> **Data for this exercise**:
/-- The rule of `(s, e)` with no wait after it. -/
theorem Leads.takeResult (htake : ∀ res reads s, P.holds res reads s → P'.holds (some s.err.code) reads s)
    (hrest : Leads P' rest Q) : Leads P (.takeResult false :: rest) Q := by
  refine .of_programTurn nofun fun h g s t htodo hP hturn => ?_
  cases (programTurn_takeResult htodo s).symm.trans hturn
  exact .inr ⟨P', P'.kept (.setBusResp s _) (htake _ _ _ hP), hrest⟩

/-- The rule of `(s, e)` after which a `wait_idle` follows if e = OK: one claim for each of the two ways on. -/
theorem Leads.takeResultThenWait {R : Claim}
    (hok : ∀ res reads s, P.holds res reads s → s.err = .ok → P'.holds (some s.err.code) reads s)
    (hwait : Leads P' (.line .waitIdle :: rest) Q)
    (hrejected : ∀ res reads s, P.holds res reads s → s.err ≠ .ok → R.holds (some s.err.code) reads s)
    (hrest : Leads R rest Q) : Leads P (.takeResult true :: rest) Q := by
  refine .of_programTurn nofun fun h g s t htodo hP hturn => .inr ?_
  cases (programTurn_takeResult htodo s).symm.trans hturn
  by_cases herr : s.err = .ok
  · rw [if_pos ⟨rfl, herr⟩]
    exact ⟨P', P'.kept (.setBusResp s _) (hok _ _ _ hP herr), hwait⟩
  · rw [if_neg fun h => herr h.2]
    exact ⟨R, R.kept (.setBusResp s _) (hrejected _ _ _ hP herr), hrest⟩
end

end Sys2Proof.Machine
end

section
/-! PROOFS. What the host sequences of R72 leave and the results they take. -/

namespace Sys2Proof.Machine

/-! ### What a command's result says -/

/-- No command raises OK as an error (R132). -/
theorem commandBody_error_ne_ok {i : Instr} {s : State} {c : ErrCode} (h : commandBody i s = .error c) : c ≠ .ok := by
  cases i with
  | nop | poll => cases h
  | enableTx =>
    simp only [commandBody, enableTxBody] at h
    split at h
    · cases h; decide
    · split at h <;> cases h
  | disableTx =>
    simp only [commandBody, disableTxBody] at h
    split at h <;> cases h
  | sendCode | sendBits =>
    simp only [commandBody] at h
    obtain ⟨-, he⟩ | ⟨-, -, he⟩ | ⟨-, r, -, ⟨-, he⟩ | ⟨-, -, -, -, he⟩ | ⟨-, -, -, -, he⟩⟩ := startSend_cases _ _ s <;>
      rw [he] at h <;> cases h <;> decide
  | enableRx =>
    simp only [commandBody, enableRxBody] at h
    split at h
    · cases h; decide
    · split at h
      · cases h
      · split at h
        · cases h; decide
        · split at h <;> cases h
          decide
  | disableRx =>
    simp only [commandBody, disableRxBody] at h
    split at h <;> cases h

/-- ERR tells an accepted command, which has had its effect, from a rejected one, which wrote ERR only (R74, R75). -/
theorem exec_result {i : Instr} {s t : State} (h : exec i s = .next t) :
    (t.err = .ok ∧ s.busy = false ∧ ∃ u, commandBody i s = .ok u ∧ t = setErr .ok u) ∨
      (t.err ≠ .ok ∧ t = setErr t.err s) := by
  rw [exec_eq_commandBody] at h
  obtain ⟨-, rfl⟩ | ⟨-, c, hc, rfl⟩ | ⟨hb, u, hu, rfl⟩ := runCommand_cases h
  · exact .inr ⟨by simp, rfl⟩
  · exact .inr ⟨commandBody_error_ne_ok hc, rfl⟩
  · exact .inl ⟨rfl, hb, u, hu, rfl⟩

/-- What every accepted effect of a command has, a result of OK says. -/
theorem exec_ok_elim {i : Instr} {s t : State} {P : State → Prop} (h : exec i s = .next t) (hok : t.err = .ok)
    (hbody : ∀ u, commandBody i s = .ok u → P (setErr .ok u)) : P t := by
  obtain ⟨-, -, u, hu, rfl⟩ | ⟨hne, -⟩ := exec_result h
  · exact hbody u hu
  · exact absurd hok hne
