-- ==== Sys2Proof/Machine/Uplink.lean ====
section
/-! DEFINITION. The meanings of the uplink records `U.*`: executing one is its emission by the producer whose
handler runs (42_wire_framing.md R181, R182): one `BB.ALLOC` of the whole record, then its bytes. -/

namespace Sys2Proof.Machine

/-- `U.CTRL` (R182). -/
def execUCtrl (hi : BitVec 4) (rest : List Byte) (s : State) : Host.Outcome State Fault Refusal :=
  runOp (fun pt => externalEmitOp pt 0#4 hi rest) s

/-- `U.GPIO` (R182). -/
def execUGpio (hi : BitVec 4) (rest : List Byte) (s : State) : Host.Outcome State Fault Refusal :=
  runOp (fun pt => externalEmitOp pt 1#4 hi rest) s

/-- `U.UART1` (R182). -/
def execUUart1 (hi : BitVec 4) (rest : List Byte) (s : State) : Host.Outcome State Fault Refusal :=
  runOp (fun pt => externalEmitOp pt 5#4 hi rest) s

/-- `U.UART2` (R182). -/
def execUUart2 (hi : BitVec 4) (rest : List Byte) (s : State) : Host.Outcome State Fault Refusal :=
  runOp (fun pt => externalEmitOp pt 6#4 hi rest) s

/-- `U.UART3` (R182). -/
def execUUart3 (hi : BitVec 4) (rest : List Byte) (s : State) : Host.Outcome State Fault Refusal :=
  runOp (fun pt => externalEmitOp pt 7#4 hi rest) s

/-- `U.UART4` (R182). -/
def execUUart4 (hi : BitVec 4) (rest : List Byte) (s : State) : Host.Outcome State Fault Refusal :=
  runOp (fun pt => externalEmitOp pt 8#4 hi rest) s

/-- `U.UART5` (R182). -/
def execUUart5 (hi : BitVec 4) (rest : List Byte) (s : State) : Host.Outcome State Fault Refusal :=
  runOp (fun pt => externalEmitOp pt 9#4 hi rest) s

/-- `U.UART6` (R182). -/
def execUUart6 (hi : BitVec 4) (rest : List Byte) (s : State) : Host.Outcome State Fault Refusal :=
  runOp (fun pt => externalEmitOp pt 10#4 hi rest) s

/-- `U.SENSOR` (R182). -/
def execUSensor (hi : BitVec 4) (rest : List Byte) (s : State) : Host.Outcome State Fault Refusal :=
  runOp (fun pt => externalEmitOp pt 11#4 hi rest) s

/-- `U.CAN1.STD` (R181, R188). -/
def execUCan1Std (rtr : Bool) (id : StdId) (data : Payload) (s : State) :
    Host.Outcome State Fault Refusal :=
  runOp (fun pt => uplinkOp pt .can1 (stdFrame rtr id data)) s

/-- `U.CAN1.EXT` (R181, R188). -/
def execUCan1Ext (rtr : Bool) (id : ExtId) (data : Payload) (s : State) :
    Host.Outcome State Fault Refusal :=
  runOp (fun pt => uplinkOp pt .can1 (extFrame rtr id data)) s

/-- `U.CAN2.STD` (R181, R188). -/
def execUCan2Std (rtr : Bool) (id : StdId) (data : Payload) (s : State) :
    Host.Outcome State Fault Refusal :=
  runOp (fun pt => uplinkOp pt .can2 (stdFrame rtr id data)) s

/-- `U.CAN2.EXT` (R181, R188). -/
def execUCan2Ext (rtr : Bool) (id : ExtId) (data : Payload) (s : State) :
    Host.Outcome State Fault Refusal :=
  runOp (fun pt => uplinkOp pt .can2 (extFrame rtr id data)) s

/-- `U.CAN3.STD` (R181, R188). -/
def execUCan3Std (rtr : Bool) (id : StdId) (data : Payload) (s : State) :
    Host.Outcome State Fault Refusal :=
  runOp (fun pt => uplinkOp pt .can3 (stdFrame rtr id data)) s

/-- `U.CAN3.EXT` (R181, R188). -/
def execUCan3Ext (rtr : Bool) (id : ExtId) (data : Payload) (s : State) :
    Host.Outcome State Fault Refusal :=
  runOp (fun pt => uplinkOp pt .can3 (extFrame rtr id data)) s

/-- `U.RESERVED12` (30_encoding.md R103, 93_implementation_defined.md U15): outside the contract. -/
def execUReserved12 (_hi : BitVec 4) (_rest : List Byte) (s : State) : Host.Outcome State Fault Refusal :=
  runOp (fun _ => unassignedEmitOp) s

/-- `U.RESERVED13` (30_encoding.md R103, 93_implementation_defined.md U15): outside the contract. -/
def execUReserved13 (_hi : BitVec 4) (_rest : List Byte) (s : State) : Host.Outcome State Fault Refusal :=
  runOp (fun _ => unassignedEmitOp) s

/-- `U.RESERVED14` (30_encoding.md R103, 93_implementation_defined.md U15): outside the contract. -/
def execUReserved14 (_hi : BitVec 4) (_rest : List Byte) (s : State) : Host.Outcome State Fault Refusal :=
  runOp (fun _ => unassignedEmitOp) s

/-- `U.RESERVED15` (30_encoding.md R103, 93_implementation_defined.md U15): outside the contract. -/
def execUReserved15 (_hi : BitVec 4) (_rest : List Byte) (s : State) : Host.Outcome State Fault Refusal :=
  runOp (fun _ => unassignedEmitOp) s

end Sys2Proof.Machine
end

> **Your objective**:
In the records above, locate each line with the word "herr". Copy all such lines.

> **Expected output**:
  by_cases herr : s.err = .ok
  · rw [if_pos ⟨rfl, herr⟩]
    exact ⟨P', P'.kept (.setBusResp s _) (hok _ _ _ hP herr), hwait⟩
  · rw [if_neg fun h => herr h.2]
    exact ⟨R, R.kept (.setBusResp s _) (hrejected _ _ _ hP herr), hrest⟩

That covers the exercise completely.